A gap between inner surfaces of the regulation plates 252b and 252d, that is, a length L1 in the width direction (hereinafter, also referred to as a regulation plate position) is detected by detecting a movement position of the regulation plate 252b and/or 252d in the Y direction (a position where the regulation plate has stopped after the movement). Position information of the detected regulation plates 252b and 252d is stored in the storage 22.
Similarly, in the conveyance direction, a regulation plate position detector 232 is provided to detect a position of the regulation plate 252c. Position information of the detected regulation plate 252c is stored in the storage 22. Position of the regulation plate 252c is manually movable by a position adjustment member 254x. The position adjustment member 254x includes a gear rack (or a slide bar), a lock groove, and the like. When a gripping member 254x0 attached to the position adjustment member 254x is pressed by the user, the position adjustment member 254x is unlocked to allow the regulation plate 252c to move. The user moves the regulation plate 252c to a position where the regulation plate 252c abuts against a rear edge of the paper stack in the conveyance direction, and then returns the gripping member 254x0, by which the regulation plate 252c is fixed to the housing 256.
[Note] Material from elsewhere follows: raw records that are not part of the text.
-- ==== Sys2Proof/Tests/Slice0.lean ====
section
/-! SUPPORT. The model's own tests. Expected results come from spec/95_test_vectors.md (V and H numbers) and from the encodings of
spec/30_encoding.md R61, R66; the witnesses at the end meet the hypotheses of the statements in Certificates/Slice0/Obligations.lean. -/

namespace Sys2Proof.Tests

open Sys2Proof Sys2Proof.Machine

/-! ### Helpers -/

/-- The next state of an outcome. -/
def nextOf (r : Result) : Option State :=
  match r with
  | .next t => some t
  | .fault _ => none
  | .refused _ => none

/-- The reset state in RUNNING at `pc` with bytes at `pc` (95 part 2: "from the reset state modified as the start column says"). -/
def start (pc ir a b : Byte) : State := ({ State.reset with pc := pc }).placeAndRun ⟨ir, a, b⟩

/-- One field of the state after one step. -/
def after {α : Type} (f : State → α) (s : State) : Option α := (nextOf (step s)).map f

/-! ### Well-formedness: each check refuses an ill-formed term (R64) -/

theorem test_wf_loadImmediate : ¬ (Instr.loadImmediate 8 0).WellFormed ∧ (Instr.loadImmediate 7 255).WellFormed := by decide
theorem test_wf_printReg : ¬ (Instr.printReg 9).WellFormed := by decide
theorem test_wf_add_a : ¬ (Instr.add 8 0).WellFormed := by decide
theorem test_wf_add_b : ¬ (Instr.add 0 8).WellFormed := by decide
theorem test_wf_multiply_a : ¬ (Instr.multiply 255 0).WellFormed := by decide
theorem test_wf_multiply_b : ¬ (Instr.multiply 0 255).WellFormed := by decide
theorem test_wf_push : ¬ (Instr.push 8).WellFormed := by decide
theorem test_wf_pop : ¬ (Instr.pop 0x10).WellFormed := by decide
theorem test_wf_call : ¬ (Instr.call 8).WellFormed := by decide
theorem test_wf_compare_a : ¬ (Instr.compare 8 0).WellFormed := by decide
theorem test_wf_compare_b : ¬ (Instr.compare 0 8).WellFormed := by decide
theorem test_wf_jumpEqual : ¬ (Instr.jumpEqual 8).WellFormed := by decide
theorem test_wf_jump : ¬ (Instr.jump 0x0A).WellFormed := by decide
theorem test_wf_jumpNotEqual : ¬ (Instr.jumpNotEqual 0x80).WellFormed := by decide
theorem test_wf_no_operand : Instr.halt.WellFormed ∧ Instr.ret.WellFormed := by decide

/-! ### Decoding: every constructor from a word written out bit by bit (R61, R66, the binary column) -/

theorem test_decode_halt : decode ⟨0b00000001, 0xFF, 0xFF⟩ = .instr .halt := by decide
theorem test_decode_loadImmediate : decode ⟨0b10000010, 0b00000001, 0b00101010⟩ = .instr (.loadImmediate 1 42) := by decide
theorem test_decode_printReg : decode ⟨0b01000111, 0b00000111, 0⟩ = .instr (.printReg 7) := by decide
theorem test_decode_add : decode ⟨0b10100000, 0b00000010, 0b00000011⟩ = .instr (.add 2 3) := by decide
theorem test_decode_multiply : decode ⟨0b10100010, 0b00000000, 0b00000001⟩ = .instr (.multiply 0 1) := by decide
theorem test_decode_push : decode ⟨0b01000101, 0b00000100, 0⟩ = .instr (.push 4) := by decide
theorem test_decode_pop : decode ⟨0b01000110, 0b00000110, 0⟩ = .instr (.pop 6) := by decide
theorem test_decode_call : decode ⟨0b01010000, 0b00000001, 0⟩ = .instr (.call 1) := by decide
theorem test_decode_ret : decode ⟨0b00010001, 0xFF, 0xFF⟩ = .instr .ret := by decide
theorem test_decode_compare : decode ⟨0b10100111, 0b00000101, 0b00000110⟩ = .instr (.compare 5 6) := by decide
theorem test_decode_jumpEqual : decode ⟨0b01010101, 0b00000010, 0⟩ = .instr (.jumpEqual 2) := by decide
theorem test_decode_jump : decode ⟨0b01010100, 0b00000011, 0⟩ = .instr (.jump 3) := by decide
theorem test_decode_jumpNotEqual : decode ⟨0b01010110, 0b00000010, 0⟩ = .instr (.jumpNotEqual 2) := by decide

/-- 95 section 2.7: the nearest neighbours decode to "undefined". -/
theorem test_decode_neighbours :
    ∀ ir ∈ ([0x00, 0x02, 0x10, 0x12, 0x44, 0x48, 0x51, 0x53, 0x57, 0x81, 0x83, 0xA1, 0xA3, 0xA6, 0xA8] : List Byte),
      decode ⟨ir, 0, 0⟩ = .undefinedOpcode ir := by decide

/-- The encoder's bytes, R70's table: `LOAD_IMMEDIATE r0, 8` is 82 00 08 (program P1). -/
theorem test_encode_loadImmediate : encode (.loadImmediate 0 8) = [0x82, 0x00, 0x08] := by decide

/-- The host's word, opcode in the low byte; a row of 8 bits has operand bytes 0. -/
theorem test_table_word : decodeTableWord 24 0x0301A0 = some (.add 1 3) ∧ decodeTableWord 8 0xA0 = some (.add 0 0) ∧
    decodeTableWord 8 0x00 = none := by decide

/-! ### One step per vector -/

theorem test_undefined_wraps_V2 : after State.pc (start 0xFF 0x83 0 0) = some 0x00 := by decide
theorem test_undefined_advances_by_one_V3 :
    after (fun t => (t.pc, t.reg 0)) ((start 0x20 0xA1 0 1).setReg 0 9) = some (0x21, 9) := by decide
theorem test_halt_V6 : after (fun t => (t.mode, t.pc)) (start 0xFF 0x01 0 0) = some (.halted, 0xFF) := by decide
theorem test_loadImmediate_sp_V9 : after (fun t => (t.sp, t.pc)) (start 0 0x82 7 0x80) = some (0x80, 3) := by decide
theorem test_loadImmediate_straddles_V11 :
    after (fun t => (t.reg 1, t.pc)) (start 0xFE 0x82 1 0x2A) = some (0x2A, 0x01) := by decide
theorem test_printReg_sp_V15 : after (fun t => (t.out, t.pc)) (start 0 0x47 7 0) = some ([244], 2) := by decide
theorem test_printReg_fault_V18 : after (fun t => (t.mode, t.out)) (start 0 0x47 9 0) = some (.faulted, []) := by decide
theorem test_add_wraps_V19 :
    after (fun t => (t.reg 0, t.reg 1, t.pc)) (((start 6 0xA0 0 1).setReg 0 0xFA).setReg 1 0x0A) = some (4, 0x0A, 9) := by decide
theorem test_add_same_register_V20 : after (fun t => t.reg 0) ((start 0 0xA0 0 0).setReg 0 0xFA) = some 0xF4 := by decide
theorem test_multiply_V30 :
    after (fun t => t.reg 0) (((start 0 0xA2 0 1).setReg 0 0xFF).setReg 1 0xFF) = some 0x01 := by decide
theorem test_multiply_same_register_V32 : after (fun t => t.reg 2) ((start 0 0xA2 2 2).setReg 2 0x0D) = some 0xA9 := by decide
theorem test_push_sp_V37 : after (fun t => (t.sp, t.memRead 0xF3)) (start 0 0x45 7 0) = some (0xF3, 0xF3) := by decide
theorem test_push_wraps_V38 :
    after (fun t => (t.sp, t.memRead 0xFF)) (((start 0x10 0x45 0 0).setReg 0 0x99).setSp 0) = some (0xFF, 0x99) := by decide
theorem test_pop_sp_V42 : after State.sp (((start 0 0x46 7 0).setSp 0xF3).memWrite 0xF3 0x10) = some 0x11 := by decide
theorem test_pop_reads_itself_V45 : after (fun t => (t.reg 0, t.sp)) ((start 0 0x46 0 0).setSp 0) = some (0x46, 0x01) := by decide
theorem test_call_sp_V48 :
    after (fun t => (t.pc, t.sp, t.memRead 0xF3)) (start 0x10 0x50 7 0) = some (0xF3, 0xF3, 0x12) := by decide
theorem test_call_wraps_V50 :
    after (fun t => (t.pc, t.memRead 0xF3)) ((start 0xFF 0x50 1 0).setReg 1 0x40) = some (0x40, 0x01) := by decide
theorem test_return_empty_stack_V54 : after (fun t => (t.pc, t.sp)) (start 0x30 0x11 0 0) = some (0x00, 0xF5) := by decide
theorem test_return_ignores_operands_V56 :
    after (fun t => (t.pc, t.sp)) (((start 0x30 0x11 0xFF 0xFF).setSp 0xF3).memWrite 0xF3 0x31) = some (0x31, 0xF4) := by decide
theorem test_compare_is_unsigned_V60 :
    after State.fl (((start 6 0xA7 0 1).setReg 0 0xFF).setReg 1 1) = some 0x02 := by decide
theorem test_compare_replaces_V62 : after State.fl ((start 6 0xA7 3 3).setFl 4) = some 0x01 := by decide
theorem test_jumpEqual_V65 : after State.pc (((start 9 0x55 2 0).setReg 2 0x20).setFl 1) = some 0x20 := by decide
theorem test_jumpEqual_reset_flags_V68 : after State.pc ((start 9 0x55 2 0).setReg 2 0x20) = some 0x0B := by decide
theorem test_jump_V73 : after State.pc (start 0x30 0x54 7 0) = some 0xF4 := by decide
theorem test_jumpNotEqual_reset_flags_V78 : after State.pc ((start 9 0x56 2 0).setReg 2 0x20) = some 0x20 := by decide
theorem test_jumpNotEqual_fault_V80 :
    after (fun t => (t.mode, t.pc)) ((start 9 0x56 0x80 0).setFl 1) = some (.faulted, 9) := by decide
Note that the position of the regulation plate 252c may not be as exact as the paper width direction regulated by the regulation plates 252b and 252d. Paper position in the paper conveyance direction (especially, a position of a leading edge of the paper 90) is positioned by a registration roller or the like in the image formation device 30. Therefore, the paper position in the conveyance direction in the paper feed device 20 is only required to be regulated to a position that does not interfere with paper feed. Of course, the driver 254 may be provided to move the regulation plate 252c, and the regulation plate 252c may be moved under control of the controller 21.
Similarly, the regulation plate position detector 232 includes an optical sensor, a mechanical sensor, or the like, and can detect a gap between inner surfaces of the facing regulation plates 252a and 252c, that is, a length L2 in the conveyance direction, by detecting an adjustment position of the regulation plate 252c in the X direction.
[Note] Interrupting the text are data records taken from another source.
-- ==== Sys2Proof/Syntax.lean ====
section
/-! DEFINITION. The commands of the block: one constructor of Instr per row of spec/opcode_table.json,
with the operands the manual gives the row. -/

namespace Sys2Proof

/-- Fields of the MX slot (Table 5-2), the opcode apart. -/
structure MxFields where
  acc : BitVec 2
  accumulate : Bool
  held : BitVec 1
  stream : BitVec 1
  fmtA : BitVec 4
  fmtB : BitVec 4
  mxA : Bool
  mxB : Bool
  mask : BitVec 3
  sat : Bool
  pieceA : BitVec 2
  pieceB : BitVec 2
  scaleA : BitVec 5
  scaleB : BitVec 5
  shift : BitVec 6
  deriving DecidableEq, Repr

/-- Fields of the VX slot (Tables 4-4 and 7-1), the opcode apart. -/
structure VxFields where
  vd : BitVec 5
  va : BitVec 5
  vb : BitVec 5
  mask : BitVec 3
  zeroing : Bool
  vc : BitVec 5
  rnd : BitVec 2
  ftz : Bool
  sat : Bool
  bs : Bool
  sb : BitVec 5
  cs : Bool
  sc : BitVec 5
  fmt : BitVec 4
  fmt2 : BitVec 4
  aux : BitVec 8
  deriving DecidableEq, Repr

/-- Fields of the LD slot (Table 4-5), the opcode apart. -/
structure LdFields where
  reach : BitVec 2
  dst : BitVec 5
  base : BitVec 4
  offset : BitVec 16
  aux : BitVec 8
  deriving DecidableEq, Repr

/-- Fields of the ST slot (Table 4-7), the opcode apart. -/
structure StFields where
  reach : BitVec 2
  src : BitVec 5
  base : BitVec 4
  offset : BitVec 16
  mask : BitVec 3
  digest : Bool
  deriving DecidableEq, Repr

/-- The VX opcodes other than NOP (Table 7-2). -/
inductive VxOp where
  | vmov | iadd | isub | imul | imin | imax | band | bor | bxor | shl | shr | sar | key | vcmp | vsel
  | vperm | vrda | vwra | vgath | vscat | fadd | fsub | fmul | ffma | fmax | fmin | vcvt | vscan | vscanx
  | vred | vhist | vfirst | vacc | vscana | exp2 | log2 | rcp | rsqrt | sin | cos
  deriving DecidableEq, Repr

/-- The LD opcodes other than NOP (Table 4-6). -/
inductive LdOp where
  | lds | ldv | ldo | ldi
  deriving DecidableEq, Repr

/-- A fabric packet: the header fields of Table 11-2, the per-kind bits [127:73] of Table 11-4, and the
payload (256 bytes, byte 0 lowest; bytes from length on are not sent). -/
structure Packet where
  kind : BitVec 4
  cls : BitVec 2
  vc : BitVec 1
  epoch : BitVec 2
  mark : Bool
  untagged : Bool
  dest : FabricAddr
  source : FabricAddr
  slice : BitVec 8
  tagBell : BitVec 8
  tagAttempt : BitVec 4
  length : BitVec 9
  rest : BitVec 55
  payload : Vec
  deriving DecidableEq, Repr

/-- The payload of a TRAIN link-control flit (Table 10-8). -/
structure TrainFlit where
  state : Byte
  versions : List (Byte × Byte)
  stepping : Byte
  rxOk : BitVec 8
  txOk : BitVec 8
  width : Byte
  txFirst : Byte
  deriving DecidableEq, Repr

/-- The payload of a STATUS link-control flit (Table 10-4). -/
structure StatusFlit where
  ackSeq : BitVec 12
  ackValid : Bool
  nakSeq : BitVec 12
  nak : Bool
  credits : List (BitVec 16)
  rxOk : BitVec 8
  deriving DecidableEq, Repr

/-- The payload of a NEIGHBOUR packet (Table 12-4), the type apart. -/
structure Neighbour where
  link : Byte
  address : FabricAddr
  hasPlan : Bool
  verified : Bool
  stepping : Byte
  serial : BitVec 64
  digest : BitVec 64
  cookie : Word
  turnaround : Word
  deriving DecidableEq, Repr

/-- A distribution frame (Table 13-7) with its 64 KiB of data. -/
structure Frame where
  objKind : Byte
  format : Byte
  object : Word
  generation : BitVec 16
  index : BitVec 24
  tag : BitVec 128
  pass : Byte
  sequence : Word
  digest : BitVec 64
  data : List Byte
  deriving DecidableEq, Repr

/-- A bundle frame (Table 17-10): the header piece and its granules. -/
structure BundleFrame where
  ftype : Byte
  format : Byte
  member : BitVec 16
  set : Word
  first : BitVec 16
  digest : BitVec 64
  granules : List Vec
  deriving DecidableEq, Repr

/-- What the surroundings answer to the part while it performs a recess, a service tick or a pre-start
step: the consumed words read from the mirrors (by function), host memory as DMA reads it, and the mean
input power of the attempt just ended in watts. -/
structure Surroundings where
  consumed : List (Nat × Word)
  /-- Functions of whose ring or mirror a write was reported in error since the last recess or tick (EG_STATUS). -/
  dmaErrors : List Nat
  host : HostMem
  meanPower : Nat
  deriving DecidableEq, Repr

/-- What VSB finds when it becomes good: the straps, and the copies in the record journal that decayed while the part
stood without power (by stack, record type and sequence number; log 76). -/
structure PowerOn where
  straps : BitVec 3
  failing : List (BitVec 2 × Byte × BitVec 64)
  deriving DecidableEq, Repr

/-- The next piece of a region at a cycle of its die's islands. -/
structure PieceArrival where
  region : BitVec 11
  now : Nat
  deriving DecidableEq, Repr

/-- Work on an erase block of a stack, and whether its erase fails. -/
structure EraseWork where
  block : Nat
  eraseFails : Bool
  deriving DecidableEq, Repr

/-- A link at a time of its own clock, in ns. -/
structure LinkTime where
  link : BitVec 5
  nanosecond : Nat
  deriving DecidableEq, Repr

/-- A packet at a cycle of its router. -/
structure PacketArrival where
  packet : Packet
  now : Nat
  deriving DecidableEq, Repr

/-- A reader names itself to the parts of a box (R315). -/
structure ReaderBox where
  reader : FabricAddr
  low : FabricAddr
  high : FabricAddr
  deriving DecidableEq, Repr

/-- A block of a distribution, and the programs of it that failed before one held. -/
structure BlockOutcome where
  index : BitVec 24
  failures : Nat
  deriving DecidableEq, Repr

/-- How far a DMA transfer goes on, in granules, and what its surroundings answer. -/
structure PutRun where
  granules : Nat
  env : Surroundings
  deriving DecidableEq, Repr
Resolution (minimum detector) of the regulation plate position detectors 231 and 232 is, for example, 0.1 mm or 0.05 mm.
(Conveyor)
The conveyor 26 includes a plurality of conveyance rollers (conveyance rollers 261 or the like) and a drive motor (not illustrated) disposed on a conveyance path, and conveys the paper 90 fed from each paper feed tray 250 of the paper feed device 20 to the image formation device 30 via the conveyance path in the paper feed device 20.
(Temperature/Humidity Sensor)
The temperature/humidity sensor 27 is an environment detector. The temperature/humidity sensor 27 detects temperature and humidity outside the paper feed device 20. The environment detector may be a temperature sensor or a humidity sensor that detects only temperature or only humidity. The environment detector may detect temperature and/or humidity inside the paper feed device 20.
(Communicator)
The communicator 29 is an interface for communicating with another device such as the image formation device 30. To and from the image formation device 30 or the like, the communicator 29 transmits and receives various setting values, various types of information necessary for operation timing control, and the like. In addition, the communicator 29 transmits paper information from the image formation device 30 and the medium detection device 50 to the paper information acquirer 213.
(Image Formation Device 30)
Refer to
Among these, the image formation controller 31, the storage 32, the paper feed tray 350 (paper feeder 353), the conveyor 36, and the communicator 39 have configurations corresponding to configurations of the controller 21, storage 22, paper feed tray 250a (paper feeder 253), conveyor 26, and communicator 29 in the above-described paper feed device 20, respectively. Therefore, description thereof is omitted.
The image former 33 forms an image on the paper 90 conveyed from the paper feed device 20, or on the paper 90 fed and conveyed from the paper feed tray 350 of the self-device. The image former 33 forms an image on the paper 90 by using a well-known electrophotographic image forming process including each step of, for example, charging, exposure, development, transfer, and fixing.
The sensors S11 to S13 disposed on the conveyance path are optical sensors similarly to the sensor S2, and detect conveyance of the paper 90. Note that, in
Jam information indicating occurrence of a jam is transmitted to the controller 21 via the communicator 39 and the communicator 29, and is stored in the storage 22 as jam history 222. The jam information is conveyance stop occurrence information, and the storage 22 that stores the jam history 222 serves as an event information storage.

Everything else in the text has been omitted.